▸ **GIVEN ENTRIES**:
┌──

-- ==== Sys2Proof/Machine/Ops.lean ====
section
/-!
DEFINITION. The named operations over the state that every meaning is written from: the marks and outcomes of
00_scope.md R11, the common rule of 40_register_access.md R110, the line file, the oracles' draws, the flag-clearing
sequence, and the start and the completion of an exchange.
-/

namespace Sys2Proof.Machine

/-- The outcome of a step of this machine. -/
abbrev Out := Host.Outcome State Fault Refusal

/-! ## Marks and outcomes -/

/-- Both marks are empty: only then has any agent a step (00_scope.md R11, R110). -/
def isLive (s : State) : Bool := s.fault.isNone && s.refused.isNone

/-- The state a step leaves (00_scope.md R11): the next state, or the state before with the fault mark or the
refusal mark set and every other field unchanged. A stopped machine stays as it is. -/
def settle (s : State) : Out → State
  | .next t => t
  | .fault .stopped => s
  | .fault f => { s with fault := some f }
  | .refused r => { s with refused := some r }

/-- `raise Fault(reason)` or `refuse(reason)` (00_scope.md R15). -/
inductive Stop where
  | raise (f : Fault)
  | refuse (r : Refusal)
deriving DecidableEq, Repr

/-- The outcome of a `raise` or a `refuse` (R11). -/
def stopOut : Stop → Out
  | .raise f => .fault f
  | .refuse r => .refused r

/-- The first condition that holds, in the order written, ends the step (60_exceptions.md R204); when none
holds the step ends normally in `t`. -/
def firstStop (t : State) : List (Bool × Stop) → Out
  | [] => .next t
  | (c, e) :: rest => if c then stopOut e else firstStop t rest

/-- The common rule of every host operation (40_register_access.md R110, 41_line_control.md R140): enabled only while
both marks are empty, then the conditions in order, then the effect. -/
def perform (s : State) (conds : List (Bool × Stop)) (t : State) : Out :=
  if isLive s then firstStop t conds else .fault .stopped

/-- Go on from a next state with host work; a fault or a refusal stays. -/
def andThen (o : Out) (f : State → State) : Out :=
  match o with
  | .next t => .next (f t)
  | .fault r => .fault r
  | .refused r => .refused r

/-! ## History and result -/

/-- `emit E` (00_scope.md R15, 10_state.md R62). -/
def emit (e : Event) (s : State) : State := { s with hist := s.hist ++ [e] }

/-- The normal end of an operation (R110): `Op(w, r)` is appended, and `r` is handed back to the host. -/
def endOp (w : OpWord) (r : OpResult) (s : State) : State := emit (.op w r) { s with result := r }

/-! ## The line file -/

/-- `LINE_COUNT` (00_scope.md R8): the number of records of the line file (10_state.md R60). -/
def lineCount (s : State) : Nat := s.lines.length

/-- Whether a line id is below `LINE_COUNT` (41_line_control.md R140). -/
def hasLine (s : State) (l : LineId) : Bool := decide (l.toNat < lineCount s)

/-- `LINE[l]` (10_state.md R60). Every operation checks the id first (R140); a line the platform does not have
reads as a reset line (log 23). -/
def lineAt (s : State) (l : LineId) : LineRec := s.lines.getD l.toNat resetLine

/-- `LINE[l].dir`. -/
def lineDirAt (s : State) (l : LineId) : Dir := (lineAt s l).dir

/-- `LINE[l] <- r`, and the event `Line(l, dir, latch)` (41_line_control.md R141, R142). -/
def putLine (l : LineId) (r : LineRec) (s : State) : State :=
  emit (.line l r.dir r.latch) { s with lines := s.lines.set l.toNat r }

/-- The engine is an enabled master (10_state.md R43, R45). -/
def isMaster (s : State) : Bool := ctrlMaster s.ctrl

/-- The clock, data-out and data-in lines (41_line_control.md R142, R144). -/
def isWireLine (s : State) (l : LineId) : Bool := l == s.params.sck || l == s.params.mosi || l == s.params.miso

/-- The engine lines: those three and the third control-role line (00_scope.md R18, 41_line_control.md R141). -/
def isEngineLine (s : State) (l : LineId) : Bool := isWireLine s l || l == s.params.ss

/-! ## The oracles -/

/-- `draw PERIPHERAL(HIST, TXS, XCFG)` (00_scope.md R15, 40_register_access.md R130): the next input from outside,
or a free value. -/
def drawByte (s : State) : Byte × State :=
  match s.rxInputs with
  | b :: rest => (b, { s with rxInputs := rest })
  | [] => (Config.peripheral s.hist s.txs s.xcfg, s)

/-- `draw ENV_LEVEL(HIST, l)` (R15, 10_state.md R61): the next input from outside, or a free value. -/
def drawLevel (l : LineId) (s : State) : Level × State :=
  match s.levelInputs with
  | b :: rest => (b, { s with levelInputs := rest })
  | [] => (Config.envLevel s.hist l, s)

/-- Who moves next while an exchange is in progress (00_scope.md R10): the next input from outside, or a free
value with a fresh index. -/
def drawTurn (s : State) : Agent × State :=
  match s.turns with
  | a :: rest => (a, { s with turns := rest })
  | [] => (Config.turn s.draws, { s with draws := s.draws + 1 })

/-- Whether line `l` drives its latch (10_state.md R61): an output, and not a clock or data-out line that the
enabled master drives (41_line_control.md R145). -/
def drivesLatch (s : State) (l : LineId) : Bool :=
  lineDirAt s l == .out && !((l == s.params.sck || l == s.params.mosi) && isMaster s)

/-- `level(l)` (10_state.md R61), with the state after the draw, if any. -/
def observeLevel (l : LineId) (s : State) : Level × State :=
  if drivesLatch s l then ((lineAt s l).latch, s) else drawLevel l s

/-! ## The engine -/

/-- The second half of the flag-clearing sequence (40_register_access.md R125). -/
def clearIfArmed (s : State) : State :=
  if s.armed then { s with status := statusPutTC false s.status, armed := false } else s

/-- The start of an exchange (40_register_access.md R115): `TXS`, `XCFG` and `BUSY`, and the `Start` event with the
snapshot of every line. -/
def startExchange (v : Byte) (s : State) : State :=
  emit (.start v (liveCfg s.ctrl s.status) s.lines)
    { s with txs := v, xcfg := liveCfg s.ctrl s.status, busy := true }

/-- The completion of an exchange that received `i` (40_register_access.md R130): `RXB`, `TC`, `BUSY`, and the `Done`
event. -/
def completeWith (i : Byte) (s : State) : State :=
  emit (.done s.txs i) { s with rxb := some i, status := statusPutTC true s.status, busy := false }

end Sys2Proof.Machine
end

└──

▸ **ASSIGNMENT**:
Your job is to print exactly the lines that run from the top of the entries through the line with "namespace Sys2Proof.Machine", and no others.

▸ **SOLUTION TO THE PROBLEM**:
-- ==== Sys2Proof/Machine/Ops.lean ====
section
/-!
DEFINITION. The named operations over the state that every meaning is written from: the marks and outcomes of
00_scope.md R11, the common rule of 40_register_access.md R110, the line file, the oracles' draws, the flag-clearing
sequence, and the start and the completion of an exchange.
-/

namespace Sys2Proof.Machine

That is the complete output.